> **REQUIRED WORK**
Set the whole listing down again without deviation.

= = = =

/-! ### Well-formed instructions -/

theorem test_wf_commands : wellFormed 8 (.encode 255) = true ∧ wellFormed 8 (.decode 0) = true := by decide
theorem test_illformed_encode : wellFormed 8 (.encode 256) = false := by decide
theorem test_illformed_decode : wellFormed 8 (.decode 256) = false := by decide
theorem test_illformed_encLit_end : wellFormed 8 (.encLit 0x0A) = false := by decide
theorem test_illformed_encLit_esc : wellFormed 8 (.encLit 0x0B) = false := by decide
theorem test_illformed_decLit_end : wellFormed 8 (.decLit 0x0A) = false := by decide
theorem test_illformed_decLit_esc : wellFormed 8 (.decLit 0x0B) = false := by decide
theorem test_illformed_decXlit_escEnd : wellFormed 8 (.decXlit 0x1A) = false := by decide
theorem test_illformed_decXlit_escEsc : wellFormed 8 (.decXlit 0x1B) = false := by decide
theorem test_wf_catch_alls : wellFormed 8 (.encLit 0x1A) = true ∧ wellFormed 8 (.decLit 0x1B) = true ∧
    wellFormed 8 (.decXlit 0x0A) = true ∧ wellFormed 8 (.decXlit 0x0B) = true := by decide

/-! ### Decoding: words written out from R45, R46, R49, R50 -/

/-- P1: `ENCODE 3` packs to `0 0000 0110`. -/
theorem test_decode_encode : decode 8 .command 0b000000110 = .ok (.encode 3) := by decide
/-- P2: `DECODE 8` packs to `0 0001 0001`. -/
theorem test_decode_decode : decode 8 .command 0b000010001 = .ok (.decode 8) := by decide
/-- All LW bits of `cmd_arg` are read (R50). -/
theorem test_decode_longest : decode 8 .command 0b111111110 = .ok (.encode 255) := by decide
theorem test_decode_encX2 : decode 8 .escapePending 0 = .ok .encX2 := by decide
theorem test_decode_encClose : decode 8 .payloadDone 0 = .ok .encClose := by decide
theorem test_decode_encEnd : decode 8 .payload 0b00001010 = .ok .encEnd := by decide
theorem test_decode_encEsc : decode 8 .payload 0b00001011 = .ok .encEsc := by decide
theorem test_decode_encLit : decode 8 .payload 0b00011010 = .ok (.encLit 0x1A) := by decide
theorem test_decode_decEnd : decode 8 .wireLiteral 0b00001010 = .ok .decEnd := by decide
theorem test_decode_decEsc : decode 8 .wireLiteral 0b00001011 = .ok .decEsc := by decide
theorem test_decode_decLit : decode 8 .wireLiteral 0b00011011 = .ok (.decLit 0x1B) := by decide
theorem test_decode_decXend : decode 8 .wirePending 0b00011010 = .ok .decXend := by decide
theorem test_decode_decXesc : decode 8 .wirePending 0b00011011 = .ok .decXesc := by decide
theorem test_decode_decXlit : decode 8 .wirePending 0b00001010 = .ok (.decXlit 0x0A) := by decide
theorem test_tooWide_command : decode 8 .command 512 = .error (.tooWide .command) := by decide
theorem test_tooWide_byte : decode 8 .wireLiteral 256 = .error (.tooWide .wireLiteral) := by decide
theorem test_tooWide_state : decode 8 .payloadDone 1 = .error (.tooWide .payloadDone) := by decide

/-- The two commands of the table by their bare words (log 11). -/
theorem test_tableWord_commands : decodeTableWord 8 0 = some (.encode 0) ∧ decodeTableWord 8 1 = some (.decode 0) := by
  decide
/-- The four control bytes by their bare words (log 11). -/
theorem test_tableWord_bytes : decodeTableWord 8 0x0A = some .decEnd ∧ decodeTableWord 8 0x0B = some .decEsc ∧
    decodeTableWord 8 0x1A = some .decXend ∧ decodeTableWord 8 0x1B = some .decXesc := by decide
theorem test_tableWord_refused : decodeTableWord 8 256 = none ∧ decodeTableWord 0 0 = none := by decide
/-- A placed word runs as the first instruction after reset. -/
theorem test_withFetchWord : (next? (step (State.reset.withFetchWord 8 0x0A))).map (·.d_state) = some .DONE := by decide
theorem test_withFetchWord_command : (next? (step (State.reset.withFetchWord 8 7))).map (·.d_cap) = some 3 := by decide
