-- ==== Sys2Proof/Machine/Length.lean ====
section
/-! DEFINITION. The meaning of LEN: one step of a block to which LEN is presented. -/

namespace Sys2Proof.Machine

/-- LEN (40_length.md R100): accepted and completed in one step; while another command runs it waits (R70). -/
def execLen (wsel : WidthCode) (value : Word) (s : State) : Host.Outcome State Fault Refusal :=
  atPort (lenAccept wsel value) s

end Sys2Proof.Machine
end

= = = =

> **ANSWER BOX**
/-! ### Well-formed instructions -/

theorem test_wf_commands : wellFormed 8 (.encode 255) = true ∧ wellFormed 8 (.decode 0) = true := by decide
theorem test_illformed_encode : wellFormed 8 (.encode 256) = false := by decide
theorem test_illformed_decode : wellFormed 8 (.decode 256) = false := by decide
theorem test_illformed_encLit_end : wellFormed 8 (.encLit 0x0A) = false := by decide
theorem test_illformed_encLit_esc : wellFormed 8 (.encLit 0x0B) = false := by decide
theorem test_illformed_decLit_end : wellFormed 8 (.decLit 0x0A) = false := by decide
theorem test_illformed_decLit_esc : wellFormed 8 (.decLit 0x0B) = false := by decide
theorem test_illformed_decXlit_escEnd : wellFormed 8 (.decXlit 0x1A) = false := by decide
theorem test_illformed_decXlit_escEsc : wellFormed 8 (.decXlit 0x1B) = false := by decide
theorem test_wf_catch_alls : wellFormed 8 (.encLit 0x1A) = true ∧ wellFormed 8 (.decLit 0x1B) = true ∧
    wellFormed 8 (.decXlit 0x0A) = true ∧ wellFormed 8 (.decXlit 0x0B) = true := by decide

/-! ### Decoding: words written out from R45, R46, R49, R50 -/

/-- P1: `ENCODE 3` packs to `0 0000 0110`. -/
theorem test_decode_encode : decode 8 .command 0b000000110 = .ok (.encode 3) := by decide
/-- P2: `DECODE 8` packs to `0 0001 0001`. -/
theorem test_decode_decode : decode 8 .command 0b000010001 = .ok (.decode 8) := by decide
/-- All LW bits of `cmd_arg` are read (R50). -/
theorem test_decode_longest : decode 8 .command 0b111111110 = .ok (.encode 255) := by decide
theorem test_decode_encX2 : decode 8 .escapePending 0 = .ok .encX2 := by decide
theorem test_decode_encClose : decode 8 .payloadDone 0 = .ok .encClose := by decide
theorem test_decode_encEnd : decode 8 .payload 0b00001010 = .ok .encEnd := by decide
theorem test_decode_encEsc : decode 8 .payload 0b00001011 = .ok .encEsc := by decide
theorem test_decode_encLit : decode 8 .payload 0b00011010 = .ok (.encLit 0x1A) := by decide
theorem test_decode_decEnd : decode 8 .wireLiteral 0b00001010 = .ok .decEnd := by decide
theorem test_decode_decEsc : decode 8 .wireLiteral 0b00001011 = .ok .decEsc := by decide
theorem test_decode_decLit : decode 8 .wireLiteral 0b00011011 = .ok (.decLit 0x1B) := by decide
theorem test_decode_decXend : decode 8 .wirePending 0b00011010 = .ok .decXend := by decide
theorem test_decode_decXesc : decode 8 .wirePending 0b00011011 = .ok .decXesc := by decide
theorem test_decode_decXlit : decode 8 .wirePending 0b00001010 = .ok (.decXlit 0x0A) := by decide
theorem test_tooWide_command : decode 8 .command 512 = .error (.tooWide .command) := by decide
theorem test_tooWide_byte : decode 8 .wireLiteral 256 = .error (.tooWide .wireLiteral) := by decide
theorem test_tooWide_state : decode 8 .payloadDone 1 = .error (.tooWide .payloadDone) := by decide

/-- The two commands of the table by their bare words (log 11). -/
theorem test_tableWord_commands : decodeTableWord 8 0 = some (.encode 0) ∧ decodeTableWord 8 1 = some (.decode 0) := by
  decide
/-- The four control bytes by their bare words (log 11). -/
theorem test_tableWord_bytes : decodeTableWord 8 0x0A = some .decEnd ∧ decodeTableWord 8 0x0B = some .decEsc ∧
    decodeTableWord 8 0x1A = some .decXend ∧ decodeTableWord 8 0x1B = some .decXesc := by decide
theorem test_tableWord_refused : decodeTableWord 8 256 = none ∧ decodeTableWord 0 0 = none := by decide
/-- A placed word runs as the first instruction after reset. -/
theorem test_withFetchWord : (next? (step (State.reset.withFetchWord 8 0x0A))).map (·.d_state) = some .DONE := by decide
theorem test_withFetchWord_command : (next? (step (State.reset.withFetchWord 8 7))).map (·.d_cap) = some 3 := by decide
-- ==== Sys2Proof/Machine/Length.lean ====
section
/-! DEFINITION. The meaning of LEN: one step of a block to which LEN is presented. -/

namespace Sys2Proof.Machine

/-- LEN (40_length.md R100): accepted and completed in one step; while another command runs it waits (R70). -/
def execLen (wsel : WidthCode) (value : Word) (s : State) : Host.Outcome State Fault Refusal :=
  atPort (lenAccept wsel value) s

end Sys2Proof.Machine
end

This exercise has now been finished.